Here’s Dr. Jegede with today’s Morning Report!
Therapeutic Hypothermia
- It’s benefits are compared to early defibrillation for improving survival in patients post cardiac arrest
- NNT to improve survival is 7. NNT to improve neurologic outcome is 5
- Should be started as early as possible. According to 1 study, there is a 20% increase in mortality for every hour of delay in the initiation of therapeutic hypothermia.
Indications
- Class I recommendation for patients who achieved Return of Spontaneous Circulation (ROSC) after a V tach/fib arrest.
- Protocol extended to patients who achieved ROSC with rhythms other than v tach/v fib (Class IIb recommendation)
- Comatose after ROSC, and by comatose meaning failure to respond to meaningful verbal commands
Contraindications
- Risk of starting hypothermia protocol may be greater in patients who went into cardiac arrest due to other causes such as: severe sepsis, exsanguinations, intracranial hemorrhage, or pts with hypotension not responsive to vasopressors
Methods of Inducing Hypothermia
- Initiation: The easiest way is to use cooled IV fluids during or immediately after resuscitation to achieve a temp of 32 to 34 deg Celsius.
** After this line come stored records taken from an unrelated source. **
-- ==== Sys2Proof/Machine/Chain.lean ====
section
/-! DEFINITION. Copy chains as the engine runs them (04, R103 to R122): reading an entry, staging units, control entries, stops, and
completion. -/

namespace Sys2Proof.Machine

/-- Run a copy-chain entry for the chain whose turn it is. -/
def withChain (s : State) (f : Chain → Block → Launch → Out) : Out :=
  match s.engine with
  | none => .fault .noEngine
  | some id =>
    match s.chain? id with
    | none => .fault .noEngine
    | some k =>
      match s.block? k.gid.lid k.gid.blk, s.launch? k.gid.lid with
      | some b, some l => f k b l
      | _, _ => .fault .noEngine

/-! ### Accesses of a chain -/

/-- A global address, or a scratch address, of the engine (R111). -/
def chainAddr (scr : Bool) (a : Int) : Nat := (a % (if scr then 2 ^ 32 else 2 ^ 64)).toNat

/-- Pages that a CANCEL answer has refused for the unit being run again (R316, R119). -/
def Chain.cancelled (k : Chain) : List Nat :=
  match k.stuck with
  | some (.replay _ _ xs) => xs
  | _ => []

/-- The storage errors that a chain can meet: not those of words and sealed lines that a write of its own in flight rewrites whole (R28, R95, R121). -/
def State.healed (s : State) (id : Nat) : State :=
  let whole (lo n : Nat) : Bool := s.pend.any fun q =>
    q.src = .chain id && q.ext.isNone && (match q.op with | .bytes bs => decide (q.pa ≤ lo) && decide (lo + n ≤ q.pa + bs.length) | _ => false)
  { s with eccBad := s.eccBad.filter fun x => !whole x 4, tagBad := s.tagBad.filter fun l => !whole (l * 128) 128 }

/-- The check of one access of a chain (R111, R115). -/
def State.chainCheck (s : State) (k : Chain) (b : Block) (l : Launch) (scr write reads atom : Bool) (a n : Nat) : Except Fail (List Piece) :=
  let s := s.healed k.id
  if scr then
    if a + n ≤ b.scratch then
      if reads && s.badWord (b.scratchPa a) n then .error .unc else .ok [{ va := a, pa := b.scratchPa a, len := n }]
    else .error .bounds
  else s.checkGlobal .copy (some k.core) l.part l.world (bulkOf k.core) k.cancelled write reads atom a n
    (match k.stuck with | some (.ext _) => true | _ => false)

/-- Stop the chain (R117). -/
def stopChain (k : Chain) (cause addr : Nat) (info : DWord) (s : State) : Out :=
  .next (s.modChain k.id fun x => x.halt cause (BitVec.ofNat 64 addr) info)

/-- Scratch offset of the chain's present entry. -/
def Chain.offset (k : Chain) : Nat := k.base + 32 * k.entry

/-- Stop with ILLEGAL: the failing address is the entry's offset (R118). -/
def illegalChain (k : Chain) (s : State) : Out := stopChain k Cause.illegal k.offset (chainInfo 0 0 false 0 k.entry) s

/-- A walk of a chain's access has met an uncorrectable word: its bulkhead fences itself (R70). -/
def State.chainWalk (s : State) (k : Chain) (l : Launch) (a n : Nat) (f : Fail) : State :=
  if f = .page 4 then (cutPages a n).foldl (fun s x => s.noteWalk l.part (bulkOf k.core) (x.1 % 2 ^ 64)) s else s

/-- An access of `n` bytes at `a` fails: NOTPRESENT parks a chain whose faults can be replayed at its unit (R119), anything else stops it. -/
def chainFail (k : Chain) (l : Launch) (scr write : Bool) (a n : Nat) (f : Fail) (s : State) : Out :=
  let s := s.chainWalk k l a n f
  let kind := match f with | .page x => x | _ => 0
  let stop := stopChain k f.cause a (chainInfo (if scr then 1 else 0) (Nat.log2 n) write kind k.entry) s
  if f = .page 0 && l.rcd.flags.getLsbD 1 && s.fqEnabled l.world then
    let pages := (cutPages a n).map fun x => x.1 % 2 ^ 64
    if pages.any fun x => k.cancelled.contains (x / 4096) then stop
    else
      match pages.find? fun x => match s.translate (some k.core) l.part (bulkOf k.core) x with | .error 0 => true | _ => false with
      | some x => .next (s.modChain k.id fun y => { y with stuck := some (.replay [⟨x, write, s.now⟩] [] []), ahead := [] })
      | none => stop
  else stop

/-- The uncorrectable word that an access of a chain has met. -/
def State.chainWord (s : State) (k : Chain) (b : Block) (l : Launch) (scr : Bool) (a n : Nat) : Option Nat :=
  let pa := if scr then some (b.scratchPa a)
    else match s.translate (some k.core) l.part (bulkOf k.core) a with | .ok (pa, _) => some pa | .error _ => none
  pa.bind fun pa => (s.healed k.id).eccBad.find? fun x => decide (x + 4 > pa) && decide (x < pa + n)

/-- A chain has consumed an uncorrectable word: the bulkhead that stores it fences itself (R32, R70). -/
def fencedChain (o : Out) (word : Option Nat) : Out :=
  match o, word with
  | .next s, some x => .next (s.fenceWord x 0xFFFF 0xFF)
  | o, _ => o

/-- Does the access read or partly cover a sealed line whose tag is wrong (R122)? -/
def State.tagWrong (s : State) (ps : List Piece) : Bool :=
  ps.any fun p => s.isSealed p.pa && (linesOf p.pa p.len).any fun l => s.tagBad.contains l

/-- The answer to the request that a chain has sent. -/
def State.chainReply (s : State) (k : Chain) : Option (Nat × Option ExtReply) :=
  match k.stuck with
  | some (.ext ((_, id) :: _)) => (s.ext.find? fun e => e.id = id).map fun e => (id, e.reply)
  | _ => none

/-- Cut a transfer at its single-copy-atomic units: the aligned 4-byte words wholly inside it, other bytes one by one (R77). -/
def cutWords (pa n : Nat) : List (Nat × Nat) :=
  let lo := min ((pa + 3) / 4 * 4) (pa + n)
  let hi := max lo ((pa + n) / 4 * 4)
  ((List.range (lo - pa)).map fun i => (pa + i, 1)) ++ ((List.range ((hi - lo) / 4)).map fun i => (lo + 4 * i, 4)) ++
  ((List.range (pa + n - hi)).map fun i => (hi + i, 1))

/-- What a chain reads of a piece: the units that it has read ahead as they were then, the others now; a semaphore's value at one instant (R77). -/
def State.chainBytes (s : State) (k : Chain) (atom : Bool) (p : Piece) : Option (List Byte) :=
  let own (w : Writer) : Bool := w = .chain k.id
  if k.ahead.isEmpty || atom then s.readBytes own 1023 p.pa p.len
  else
    (cutWords p.pa p.len).foldr (fun c r =>
      let x := match k.ahead.find? fun e => e.1 = c.1 && e.2.length = c.2 with
        | some e => some e.2
        | none => s.readBytes own 1023 c.1 c.2
      match x, r with
      | some u, some v => some (u ++ v)
      | _, _ => none) (some [])

/-- Read [a, a + n), which lies in one 128 B block: the bytes with their physical addresses, once they can be had. A read of the host or a
peer is sent and waited for (R375, R378). -/
def chainRead (k : Chain) (b : Block) (l : Launch) (scr col atom : Bool) (a n : Nat) (s : State)
    (f : List (Nat × Byte) → State → Out) : Out :=
  match s.chainCheck k b l scr false true atom a n with
  | .error e => if e = .unc then fencedChain (chainFail k l scr false a n e s) (s.chainWord k b l scr a n) else chainFail k l scr false a n e s
  | .ok ps =>
    if (s.healed k.id).tagWrong ps then stopChain k Cause.integrity a (chainInfo (if scr then 1 else 0) (Nat.log2 n) false 0 k.entry) s
    else
      match ps.find? Piece.outside with
      | some p =>
        match s.chainReply k with
        | none =>
          .next ((s.send l.part l.world p.pa (.read p.len)).modChain k.id fun y => { y with stuck := some (.ext [(0, s.serial)]) })
        | some (_, none) => stall s
        | some (id, some r) =>
          let s1 := { s with ext := s.ext.filter fun e => e.id ≠ id }
          match r with
          | .ok bs => f ((List.range n).zip ((bs ++ List.replicate n 0).take n) |>.map fun e => (p.pa + e.1, e.2)) s1
          | .ownership => chainFail k l scr false a n .own s1
          | .down => chainFail k l scr false a n .down s1
      | none =>
        let parts := ps.map fun p => ((s.chainBytes k atom p).map fun bs =>
          (List.range p.len).zip bs |>.map fun e => (p.pa + e.1, e.2))
        if parts.any fun x => x.isNone then stall s
        else
          let s1 := ps.foldl (fun s p => s.scrub p.pa p.len) s
          let s2 := if scr then s1.useArrays k.core col false [(a, n)] else ps.foldl (fun s p => s.cache k.core l.part p.va) s1
          f (parts.flatMap fun x => x.getD []) s2

/-- Check the destination runs of a unit (R111, R117): every run before any byte is written. -/
def chainDests (k : Chain) (b : Block) (l : Launch) (scr : Bool) (s : State) : List (Nat × Nat) → Except (Nat × Nat × Fail) (List Piece)
  | [] => .ok []
  | (a, n) :: ds =>
    match s.chainCheck k b l scr true false false a n with
    | .error e => .error (a, n, e)
    | .ok ps =>
      match chainDests k b l scr s ds with
      | .ok qs => .ok (ps ++ qs)
      | e => e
You may also use ice packs and cooling blankets to achieve hypothermia.
- Placing a central line and using a cooling system. This allows for closer titration and maintenance of core temperature in the 32°C-34°C range can be accomplished using endovascular catheters
- Maintenance: can be accomplished using external cooling techniques such as ice packs on the groin, neck and axilla.
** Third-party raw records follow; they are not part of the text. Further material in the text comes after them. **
/-! ### Debugging -/

/-- R355 to R357, Table 15-1: an offer to a world with CONF 1 sets OFFERED, until ACCEPT grants the right or 1 s has passed; a world with CONF 0 has the right at
once, and EVER is set with it. Revocation, by the world or by the owner, clears the grant, every breakpoint and every watchpoint, and releases every group of
the world that is stopped; one in which nothing waits keeps its registers. Without an offer, or 1 s after it, ACCEPT does nothing. R361 to R363, Table 15-1:
under the debug right DBGHALT.GO stops a named group where it stands, at once unless it owes a result; RESUME releases a halted one, past its BRK if that
stopped it; STEP releases it to stop after one instruction, of the fragment that it would issue. Without the right nothing happens. The model's choices (log
entry 63): RESUME and STEP act on groups whose record is queued or written, and a halt waits for the results that its group is owed. R360, Table 15-1: DBGSEL.GO
reads or writes one register, the PC or 8 bytes of memory for a lane of a halted group of its world: a read gives DBGDAT, a write sets EDITED, and ERR tells of
a refusal (no right, no such halted group, a register number or lane out of range). A read of memory sees what the group has issued; a write waits for its line,
BUSY, and then changes exactly its 8 bytes. While BUSY a GO is ignored; the other fields of DBGSEL are stored. A lane that is moved leaves what it was parked or
held for. The model's choice (log entry 64): a PC off 8 bytes sets ERR. R361, R362, R364: a group whose next fragment stands at an enabled breakpoint of its
kernel stops there whole, with nothing issued; a store or load to global memory that an enabled watchpoint matches stops before any lane acts, with the
watchpoint and the lowest matching lane's address; a world without the debug right meets neither, nor does an instruction that has issued. The oldest waiting
stop record goes to its slot of the ring once the writes that its group had in flight have performed, and DBGRT moves on; with the ring off or full the record
waits and bit 9 of DBGRC is set. -/
def Obligations.DebuggerActs : Prop :=
  (∀ (s : State) (w : Nat) (x : World), s.world? w = some x →
    let offered (y : World) : Prop := y.fieldOf rDBGCTL 8 1 = 1
    let free (t : State) (y : World) : Prop := y.granted = false ∧ (∀ n, n < 8 → y.reg (rBP n) = 0) ∧ (∀ n, n < 4 → y.reg (rWPA n) = 0 ∧ y.reg (rWPC n) = 0) ∧
      ∀ l ∈ s.launches, l.world = w → (∀ z ∈ t.groups, z.gid.lid = l.lid → z.stop = none ∧ z.stopNext = none) ∧
        ∀ z, z.gid.lid = l.lid → s.group? z.gid = some z → Calm s z → ∃ z', t.group? z.gid = some z' ∧ SameRegs z z'
    (offered x → (∀ n, x.offerTime = some n → s.now < n + 1000000000) → Becomes s w (exec (.dbgctlAccept w) s) fun y => ¬offered y ∧ y.granted = true ∧ y.fieldOf rDBGCTL 11 1 = 1 ∧ y.offerTime = none ∧
      SameRegsBut x y [rDBGCTL]) ∧
    (¬offered x ∨ (∃ n, x.offerTime = some n ∧ n + 1000000000 ≤ s.now) → Becomes s w (exec (.dbgctlAccept w) s) fun y => y = x) ∧
    (∀ n, x.offerTime = some n → n + 1000000000 ≤ s.now → Becomes s w (exec (.debugOfferLapse w) s) fun y => ¬offered y ∧ y.offerTime = none ∧
      y.granted = x.granted ∧ SameRegsBut x y [rDBGCTL]) ∧
    ((x.offerTime = none ∨ ∃ n, x.offerTime = some n ∧ s.now < n + 1000000000) → Becomes s w (exec (.debugOfferLapse w) s) fun y => y = x) ∧
    (x.granted = true → ∃ t y, exec (.dbgctlRevoke w) s = .next t ∧ t.world? w = some y ∧ free t y ∧ t.mem = s.mem) ∧
    (x.granted = false → Becomes s w (exec (.dbgctlRevoke w) s) fun y => y = x) ∧
    ∀ v p, s.ready = true → s.owned v = some p → x.torn = false → x.part = p.id →
      (x.granted = true → ∃ t y, exec (.debugRevoke (.vf v) w) s = .next t ∧ t.reply = some (.status true) ∧ t.world? w = some y ∧ free t y ∧ t.mem = s.mem) ∧
      (∃ t y, exec (.debugOffer (.vf v) w) s = .next t ∧ t.reply = some (.status true) ∧ t.world? w = some y ∧ HostOnly s t w ∧
        (x.granted = true → y = x) ∧
        (x.granted = false → x.conf = true → offered y ∧ y.offerTime = some s.now ∧ y.granted = false ∧ SameRegsBut x y [rDBGCTL]) ∧
        (x.granted = false → x.conf = false → y.granted = true ∧ y.fieldOf rDBGCTL 11 1 = 1 ∧ SameRegsBut x y [rDBGCTL]))) ∧
  (∀ (s : State) (w : Nat) (x : World), s.world? w = some x →
    (x.granted = false → ∀ i, i = .dbghaltGo w ∨ i = .dbghaltResume w ∨ i = .dbghaltStep w → Becomes s w (exec i s) fun y => y = x) ∧
    (x.granted = true → ∀ g l, s.group? g.gid = some g → s.launch? g.gid.lid = some l →
      let named (scope : Nat) : Prop := x.names scope l g.gid = true ∧ ∀ h ∈ s.scoped x scope, h.gid = g.gid → h = g
      let still : Prop := ∀ h ∈ s.groups, h.mats = []
      (named (x.fieldOf rDBGHALT 0 2) →
        (g.stop = none → g.owesResult = false → x.sealing = false → ∃ t z st, exec (.dbghaltGo w) s = .next t ∧ t.group? g.gid = some z ∧ z.stop = some st ∧
          st.reason = .halt ∧ st.mask = g.standing.1 ∧ st.pc = g.standing.2.1 ∧ st.pending = false ∧
          (still → st.time = BitVec.ofNat 64 s.now ∧ z.frags = g.frags ∧ SameRegs g z)) ∧
        (g.stop = none → g.owesResult = true → still → ∃ t z, exec (.dbghaltGo w) s = .next t ∧ t.group? g.gid = some z ∧ z.stop = none ∧ z.stopNext.isSome = true ∧
          z.frags = g.frags ∧ SameRegs g z) ∧
        (∀ st, g.stop = some st → st.written = true → ∃ t, exec (.dbghaltResume w) s = .next t ∧ t.mem = s.mem ∧
          (∀ z ∈ t.groups, z.gid = g.gid → z.stop = none ∧ z.stopNext = none) ∧
          (Calm s g → ∃ z, t.group? g.gid = some z ∧ z.pass = true ∧ SameRegs g z ∧ (st.reason ≠ .brk → z.frags = g.frags) ∧
            (st.reason = .brk → ∀ f, g.frags.find? (fun f => f.pc = st.pc && f.park.isNone) = some f →
              ∀ k, inMask f.mask k = true → z.stands k (f.pc + BitVec.ofNat 32 st.len))))) ∧
      (named 0 → ∀ st, g.stop = some st → st.written = true → ∃ t, exec (.dbghaltStep w) s = .next t ∧ t.mem = s.mem ∧
        (∀ z ∈ t.groups, z.gid = g.gid → z.stop = none) ∧
        (Calm s g → ∃ z, t.group? g.gid = some z ∧ z.stopNext = some (.step g.unstop.standing.1) ∧ z.pass = true ∧ SameRegs g z ∧
          (st.reason ≠ .brk → z.frags = g.frags))))) ∧
  (∀ (s : State) (w : Nat) (x : World), s.world? w = some x →
    (∀ tee (v : DWord), x.granted = true → x.torn = false → tee = true ∨ x.tdi ≠ .run → v.getLsbD 4 = false →
      Becomes s w (exec (.registerWrite ⟨.vf w, tee⟩ rDBGSEL v) s) fun y => y.fieldOf rDBGSEL 0 4 = field v.toNat 0 4 ∧ y.fieldOf rDBGSEL 8 43 = field v.toNat 8 43 ∧
        y.fieldOf rDBGSEL 5 2 = x.fieldOf rDBGSEL 5 2 ∧ SameRegsBut x y [rDBGSEL]) ∧
    let o := exec (.dbgselGo w) s
    let r := (x.reg rDBGSEL).toNat
    (r.testBit 5 = true → Becomes s w o fun y => y = x) ∧ (r.testBit 5 = false →
    let lane := field r 24 6
    let gives (v : DWord) : Prop := Becomes s w o fun y => y.reg rDBGDAT = v ∧ y.fieldOf rDBGSEL 5 1 = 0 ∧ y.fieldOf rDBGSEL 6 1 = 0 ∧
      SameRegsBut x y [rDBGSEL, rDBGDAT]
    let refuses : Prop := Becomes s w o fun y => y.fieldOf rDBGSEL 5 1 = 0 ∧ y.fieldOf rDBGSEL 6 1 = 1 ∧ SameRegsBut x y [rDBGSEL]
    (x.granted = false → refuses) ∧
    ∀ l g, x.granted = true → l ∈ s.launches → l.world = w → l.tag = field r 35 16 → l.status = .running →
      (∀ k ∈ s.launches, k.world = w → k.tag = field r 35 16 → k.status = .running → k = l) →
      let gid : Gid := ⟨l.lid, (x.reg rDBGBLK).toNat, field r 30 5⟩
      let edits (P : Group → Prop) : Prop := ∃ t y z, o = .next t ∧ t.world? w = some y ∧ y.fieldOf rDBGCTL 10 1 = 1 ∧ y.fieldOf rDBGSEL 5 1 = 0 ∧
        y.fieldOf rDBGSEL 6 1 = 0 ∧ SameRegsBut x y [rDBGSEL, rDBGCTL] ∧ t.group? gid = some z ∧ P z ∧ (∀ h, h ≠ gid → t.group? h = s.group? h) ∧ t.mem = s.mem
      s.group? gid = some g →
      (g.halted = false → refuses) ∧
      (g.halted = true →
        (∀ cl, RegSel.ofCode (field r 0 3) = some cl → field r 8 16 ≤ RegSel.limit cl → lane < l.width →
          (r.testBit 3 = false → gives (g.peek l.w64 s.fresh lane cl (field r 8 16))) ∧
          (r.testBit 3 = true → edits fun z => z = g.poke l.w64 s.fresh lane cl (field r 8 16) (x.reg rDBGDAT))) ∧
        (∀ cl, RegSel.ofCode (field r 0 3) = some cl → (RegSel.limit cl < field r 8 16 ∨ l.width ≤ lane) → refuses) ∧
        (∀ f, field r 0 3 = 5 → g.frags.find? (fun f => inMask f.mask lane) = some f →
          (r.testBit 3 = false → gives (f.pc.setWidth 64)) ∧
          (r.testBit 3 = true → (x.reg rDBGDAT).toNat % 8 ≠ 0 → refuses) ∧
          (r.testBit 3 = true → (x.reg rDBGDAT).toNat % 8 = 0 → edits fun z => z.stands lane ((x.reg rDBGDAT).setWidth 32) ∧ SameRegs g z)) ∧
        (∀ p, field r 0 3 = 6 → x.dbgExt = none → r.testBit 3 = true → (∀ q ∈ s.parts, q.replayOn = none) → (x.fieldOf rDBGADR 0 52) % 8 = 0 →
          s.checkGlobal .copy none x.part w (agentSource .copy x.part w) [] true false false (x.fieldOf rDBGADR 0 52) 8 = .ok [p] →
          s.checkGlobal .copy none x.part w (agentSource .copy x.part w) [] true true false (x.fieldOf rDBGADR 0 52) 8 = .ok [p] →
          p.outside = false → p.len = 8 → p.pa % 4 = 0 → s.tagWrong [p] = false →
          ((∃ ln ∈ linesOf p.pa 8, s.lineFree ln = false) → Becomes s w o fun y => y.fieldOf rDBGSEL 5 1 = 1 ∧ SameRegsBut x y [rDBGSEL]) ∧
          ((∀ ln ∈ linesOf p.pa 8, s.lineFree ln = true) → ∃ t y, o = .next t ∧ t.world? w = some y ∧ y.fieldOf rDBGCTL 10 1 = 1 ∧ y.fieldOf rDBGSEL 5 1 = 0 ∧
            y.fieldOf rDBGSEL 6 1 = 0 ∧ SameRegsBut x y [rDBGSEL, rDBGCTL] ∧
            ∀ a, Memory.get t.mem a = if p.pa ≤ a ∧ a < p.pa + 8 then (toBytes 8 (x.reg rDBGDAT).toNat).getD (a - p.pa) 0 else Memory.get s.mem a)) ∧
        (∀ p, field r 0 3 = 6 → x.dbgExt = none → r.testBit 3 = false → (∀ q ∈ s.parts, q.replayOn = none) → (x.fieldOf rDBGADR 0 52) % 8 = 0 →
          s.checkGlobal .copy none x.part w (agentSource .copy x.part w) [] false true false (x.fieldOf rDBGADR 0 52) 8 = .ok [p] → p.outside = false →
          s.tagWrong [p] = false → ∀ bs, s.readBytes (fun q => match q with | .thread i _ => i = gid | _ => false) 1021 p.pa 8 = some bs →
            gives (BitVec.ofNat 64 (ofBytes bs)))))) ∧
  ((∀ (s : State) (gid : Gid) (n : Nat) (g g1 : Group) (l : Launch) (x : World) (f : Frag), s.group? gid = some g → s.launch? gid.lid = some l →
    s.world? l.world = some x → g.next = some (f, g1) →
    let r := (x.reg (rBP n)).toNat
    let o := exec (.breakpoint gid n) s
    (x.granted = false ∨ g.pass = true ∨ g.owesResult = true ∨ r.testBit 63 = false ∨ field r 0 32 ≠ f.pc.toNat ∨ field r 32 12 ≠ l.rcd.kidx → Waits s o) ∧
    (x.granted = true → g.pass = false → g.owesResult = false → g.stop = none → l.status = .running → n < 8 → r.testBit 63 = true → field r 0 32 = f.pc.toNat →
      field r 32 12 = l.rcd.kidx → ∃ t z st, o = .next t ∧ t.group? gid = some z ∧ z.stop = some st ∧ st.reason = .bp n ∧ st.pc = f.pc ∧
        st.mask = f.mask ∧ st.pending = x.sealing ∧ (g.mats = [] → z.frags = g.frags ∧ SameRegs g z ∧ t.pend = s.pend))) ∧
  (∀ (s : State) (gid : Gid) (n : Nat) (addr : DWord) (g g1 : Group) (l : Launch) (x : World) (f : Frag) (i : Instr) (is : Issuer) (c : Ctx)
      (hd : Hdr) (acc : Acc) (off : Word) (d a : Opnd) (ps : List (Nat × List Piece)) (write : Bool),
    s.group? gid = some g → s.launch? gid.lid = some l → s.world? l.world = some x → s.issuable g = true → g.next = some (f, g1) → l.fetch gid f = .ins i is →
    (i = .ld hd acc off d a ∧ write = false) ∨ (i = .st hd acc off d a ∧ write = true) → acc.sp = .glob →
    let u : State := { s with issuer := some is }
    let o := exec (.watchpoint gid n addr) s
    let reqs := (lanes (c.act hd)).map fun k => (k, c.addr s.fresh .glob off a k)
    u.ctx? = some c → c.act hd ≠ 0 →
    (x.granted = false → Waits s o) ∧
    (x.granted = true → g.pass = false → g.owesResult = false → u.atomsDone gid (c.act hd) true = true → (mustAlign acc.ord acc.a16 = true → ∀ q ∈ reqs, q.2 % acc.sz.bytes = 0) →
      List.Forall₂ (fun (q : Nat × Nat) (y : Nat × List Piece) => y.1 = q.1 ∧ u.checkLane c .glob write (!write) q.1 q.2 acc.sz.bytes = .ok y.2) reqs ps →
      watchHit x false (!write) write acc.sz.bytes reqs = some (n, addr.toNat) → ∃ t z st, o = .next t ∧ t.group? gid = some z ∧
        z.stop = some st ∧ st.reason = .wp n ∧ st.addr = addr ∧ st.pc = f.pc ∧ (g.mats = [] → z.frags = g.frags ∧ SameRegs g z ∧ t.pend = s.pend))) ∧
  ∀ (s : State) (w : Nat) (x : World), s.world? w = some x →
    let o := exec (.stopRecord w) s
    let rc := (x.reg rDBGRC).toNat
    let k := ringLog (field rc 0 4) 4 10
    let tail := (x.reg rDBGRT).toNat
    let open_ : Prop := rc.testBit 8 = true ∧ (tail + 1) % 2 ^ k ≠ (x.reg rDBGRH).toNat % 2 ^ k
    (x.stopq = [] → Waits s o) ∧
    ∀ r rs, x.stopq = r :: rs →
      (¬open_ → Becomes s w o fun y => y.stopq = x.stopq ∧ y.fieldOf rDBGRC 9 1 = 1 ∧ SameRegsBut x y [rDBGRC]) ∧
      (open_ → (∃ q ∈ s.pend, q.id ∈ r.after) → Waits s o) ∧
      (open_ → (∀ q ∈ s.pend, q.id ∉ r.after) → ∀ p, r.bytes.length = 64 → s.checkGlobal .host none x.part w (agentSource .host x.part w) [] true true false ((x.reg rDBGRB).toNat + 64 * (tail % 2 ^ k)) 64 = .ok [p] →
        p.outside = false → p.len = 64 → p.pa % 4 = 0 → (∀ ln ∈ linesOf p.pa 64, s.lineFree ln = true) →
        ∃ t y, o = .next t ∧ t.world? w = some y ∧ y.stopq = rs ∧ y.reg rDBGRT = BitVec.ofNat 64 ((tail + 1) % 2 ^ k) ∧ SameRegsBut x y [rDBGRT] ∧
          ∀ b, Memory.get t.mem b = if p.pa ≤ b ∧ b < p.pa + 64 then r.bytes.getD (b - p.pa) 0 else Memory.get s.mem b))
- Pts should remain in the hypothermic state for 12 to 24hours
Complications/Consequences
- Shivering: most common complication. Sedation and analgesia should be provided to reduce shivering. Benzodiazepines are typically used for sedation and opiates for analgesia.
- Magnesium sulfate can raise the shivering threshold. 4gm of Mag sulfate is recommended
- If shivering persists, neuromuscular blockade with paralytics is recommended
- Hemodynamics
- Bradycardia and prolongation of QT interval: typically well tolerated; treat only if it causes hemodynamic instability
- Hypotension: common; Goal MAP: 80-100mm Hg to achieve adequate cerebral perfusion. Vasopressors may be started to achieve this goal.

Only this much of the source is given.